# breakaway brake clip -- is this OK?



## lb27312 (Aug 25, 2018)

Nope I wouldn't because that could bend and pop that clip off the end, to me looks fairly easy to do... have you tried pulling on it? And have you seen how much pressure it takes to pull the emergency brake clip out? I would compare that to how much pressure that clip would take by pulling on the red cord... if I was worried I would hook it up without attaching the trailer to the truck and gently see what would happen. But to me no way would I rely on that clip...

You WANT to clip strong enough to pull the emergency brake clip off the emergency brake... again I would see how much pressure each takes before I would rely on that with my horses in the trailer.

ETA looking at it close that is really hooked to a very skinny piece of metal not the heavy part... nope no way...


----------



## Zimalia22 (Jun 15, 2021)

Did you put that there for the safety chains?? I don't know what you are meaning by "breakaway cord". 
You have the hitch, and the safety chains. Then there is a plug in for your trailer brakes.
So is this what you have put in for your safety chains??
If so, this is very very very unsafe. I wouldn't pull a trailer down my driveway with that!


----------



## ACinATX (Sep 12, 2018)

No, not the safety chains. I mean, you can see the safety chain latch in the picture. It's the big thick one in the back that's attached to a thick wire cable.

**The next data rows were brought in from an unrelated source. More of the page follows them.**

-- ==== Sys2Proof/Machine/ExecCmdData.lean ====
section
/-! DEFINITION. Commands on the battery, calendar, faults, records, images, OTP and registers: one meaning per row of
the command table (spec/17_command_set.md). -/
namespace Sys2Proof.Machine

/-- CHG_SET (R253). -/
def execChgSet (s : State) : Host.Outcome State Fault Refusal := .next (s.actX fun t x => chgSetCmd t x)

/-- CHG_STATUS (R425). -/
def execChgStatus (s : State) : Host.Outcome State Fault Refusal := .next (s.actX fun t x => chgStatusCmd t x)

/-- PACK_AUTH (R272). -/
def execPackAuth (s : State) : Host.Outcome State Fault Refusal := .next (s.actX fun t x => packAuthCmd t x)

/-- GAUGE_STATUS (R420). -/
def execGaugeStatus (s : State) : Host.Outcome State Fault Refusal := .next (s.actX fun t x => gaugeStatus t x)

/-- GAUGE_SAVE (R269). -/
def execGaugeSave (s : State) : Host.Outcome State Fault Refusal := .next (s.actX fun _ x => gaugeSave x)

/-- GAUGE_RESTORE (R270). -/
def execGaugeRestore (s : State) : Host.Outcome State Fault Refusal := .next (s.actX fun t x => gaugeRestore t x)

/-- BIV_TIME (R282). -/
def execBivTime (s : State) : Host.Outcome State Fault Refusal := .next (s.actX fun _ x => bivTime x)

/-- BIV_SET_TIME (R281). -/
def execBivSetTime (s : State) : Host.Outcome State Fault Refusal := .next (s.actX fun t x => bivSetTime t x)

/-- BIV_ALARM (R287). -/
def execBivAlarm (s : State) : Host.Outcome State Fault Refusal := .next (s.actX fun t x => bivAlarm t x)

/-- BIV_TRIM (R284). -/
def execBivTrim (s : State) : Host.Outcome State Fault Refusal := .next (s.actX fun t x => bivTrim t x)

/-- BIV_USER (R294). -/
def execBivUser (s : State) : Host.Outcome State Fault Refusal := .next (s.actX fun _ x => bivUser x)

/-- BIV_WAKEOUT (R290). -/
def execBivWakeout (s : State) : Host.Outcome State Fault Refusal := .next (s.actX fun t x => bivWakeout t x)

/-- FAULT_GET (R420). -/
def execFaultGet (s : State) : Host.Outcome State Fault Refusal := .next (s.actX fun t x => faultGet t x)

/-- FAULT_CLEAR (R307). -/
def execFaultClear (s : State) : Host.Outcome State Fault Refusal := .next (s.actX fun t x => faultClearCmd t x)

/-- LOG_INFO (R420). -/
def execLogInfo (s : State) : Host.Outcome State Fault Refusal := .next (s.actX fun t x => logInfo t x)

/-- LOG_READ (R420). -/
def execLogRead (s : State) : Host.Outcome State Fault Refusal := .next (s.actX fun t x => logReadCmd t x)

/-- LOG_SNAPSHOT (R352). -/
def execLogSnapshot (s : State) : Host.Outcome State Fault Refusal := .next (s.actX fun t x => logSnapshotCmd t x)

/-- LOG_CLEAR (R359). -/
def execLogClear (s : State) : Host.Outcome State Fault Refusal := .next (s.actX fun t x => logClearCmd t x)

/-- HW_STATUS (R420). -/
def execHwStatus (s : State) : Host.Outcome State Fault Refusal := .next (s.actX fun t x => hwStatusCmd t x)

/-- HW_RELAY (R429). -/
def execHwRelay (s : State) : Host.Outcome State Fault Refusal := .next (s.actX fun t x => hwRelayCmd t x)

/-- HW_RELAY_MORE (R430). -/
def execHwRelayMore (s : State) : Host.Outcome State Fault Refusal := .next (s.actX fun _ x => hwRelayMore x)

/-- CFG_INFO (R420). -/
def execCfgInfo (s : State) : Host.Outcome State Fault Refusal := .next (s.actX fun _ x => cfgInfo x)

/-- CFG_BEGIN (R380). -/
def execCfgBegin (s : State) : Host.Outcome State Fault Refusal := .next (s.actX fun _ x => cfgBegin x)

/-- CFG_CHUNK (R431). -/
def execCfgChunk (s : State) : Host.Outcome State Fault Refusal := .next (s.actX cfgChunk)

/-- CFG_END (R377). -/
def execCfgEnd (s : State) : Host.Outcome State Fault Refusal := .next (s.actX fun t x => cfgEnd t x)

/-- FW_INFO (R420). -/
def execFwInfo (s : State) : Host.Outcome State Fault Refusal := .next (s.actX fun _ x => fwInfo x)

/-- FW_BEGIN (R371). -/
def execFwBegin (s : State) : Host.Outcome State Fault Refusal := .next (s.actX fun _ x => fwBegin x)

/-- FW_CHUNK (R431). -/
def execFwChunk (s : State) : Host.Outcome State Fault Refusal := .next (s.actX fwChunk)

/-- FW_END (R370). -/
def execFwEnd (s : State) : Host.Outcome State Fault Refusal := .next (s.actX fun t x => fwEnd t x)

/-- FW_ACTIVATE (R373). -/
def execFwActivate (s : State) : Host.Outcome State Fault Refusal := .next (s.actX fun t x => fwActivate t x)

/-- OTP_READ (R335). -/
def execOtpRead (s : State) : Host.Outcome State Fault Refusal := .next (s.actX fun _ x => otpReadCmd x)

/-- OTP_PROGRAM (R383). -/
def execOtpProgram (s : State) : Host.Outcome State Fault Refusal := .next (s.actX fun t x => otpProgramCmd t x)

/-- OTP_PATCH (R362). -/
def execOtpPatch (s : State) : Host.Outcome State Fault Refusal := .next (s.actX fun t x => otpPatchCmd t x)

/-- OTP_FINALISE (R342). -/
def execOtpFinalise (s : State) : Host.Outcome State Fault Refusal := .next (s.actX fun t x => otpFinaliseCmd t x)

/-- OTP_TRANSFER (R346). -/
def execOtpTransfer (s : State) : Host.Outcome State Fault Refusal := .next (s.actX fun t x => otpTransferCmd t x)

/-- OTP_COUNTERS (R344). -/
def execOtpCounters (s : State) : Host.Outcome State Fault Refusal := .next (s.actX fun _ x => otpCountersCmd x)

/-- REG_READ (R432). -/
def execRegRead (s : State) : Host.Outcome State Fault Refusal := .next (s.actX fun t x => regReadCmd t x)

/-- REG_WRITE (R432). -/
def execRegWrite (s : State) : Host.Outcome State Fault Refusal := .next (s.actX fun t x => regWriteCmd t x)

/-- REG_MODIFY (R432). -/
def execRegModify (s : State) : Host.Outcome State Fault Refusal := .next (s.actX fun t x => regModifyCmd t x)

end Sys2Proof.Machine
end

This is the one for the breakaway brakes or safety brakes -- the ones that activate if your trailer gets separated from your truck.


----------



## Chevaux (Jun 27, 2012)

I had to use a snap hook on the breakaway with my new trailer (the old one had enough cable length on it so that it looped through itself). I think that’s probably the easiest and quickest way to go and would be a more secure than your square pin.

I can’t tell size from the picture but it looks like the metal is quite thick so I wonder if you can make a 4 inch or bigger snap hook work? It should be the heavy duty kind (not aluminium or whatever the light weight ones are) and you should be able to get them off the shelf at Home Depot or Tractor Supply type stores. Alternatively, you might be able to make a chain link coupler work if you can find one with an opening big enough to go over the metal.


----------



## horselovinguy (Oct 1, 2013)

We use a carbinger clip on our breakaway cable...
Very possible either you bought to small or you bought correct and it needs to be wiggled a bit to slip over your thick hitch chain holes...
I would try the carbinger clip again and not expect it to go "snap" so easily but might need a bit of wiggle cause then it also isn't going to easily fall off from a vibration like you had happen..
What you have is not suitable as it will release to easily.
You need something with enough resistance its going to hold together till the pin is pulled should you have a uh-oh happen.
🐴....


----------



## ACinATX (Sep 12, 2018)

I had my husband look at it and he also thinks that it's not going to fit into that spot. I'm thinking of going by Lowes on the way home today and just trying to get something there. Should they have something that would work? If not, what would be a good store to try? I don't want to order online again -- I want to see it in person.


----------



## george the mule (Dec 7, 2014)

Hi AC
Probably it would hold well enough to pull the release pin from the breakaway box, but do you really wanna risk it?
Find a chain-repair link big enough to fit the hole on your hitch. Install it permanently, and clip your carabiner to that.

edit to add: Also, the large clip on your safety chains: Flip it over so the opening is down. That little spring-loaded gate is just to prevent the hook from bouncing off; it won't handle a load, and it is less likely to be subjected to one if it is facing down rather than up.
I'm an ex-rock-climber; proper carabiner loading is a Science in that field 
Additional edit: Keep a spare 'biner in yer glove box, along with your spare hitch pin.


----------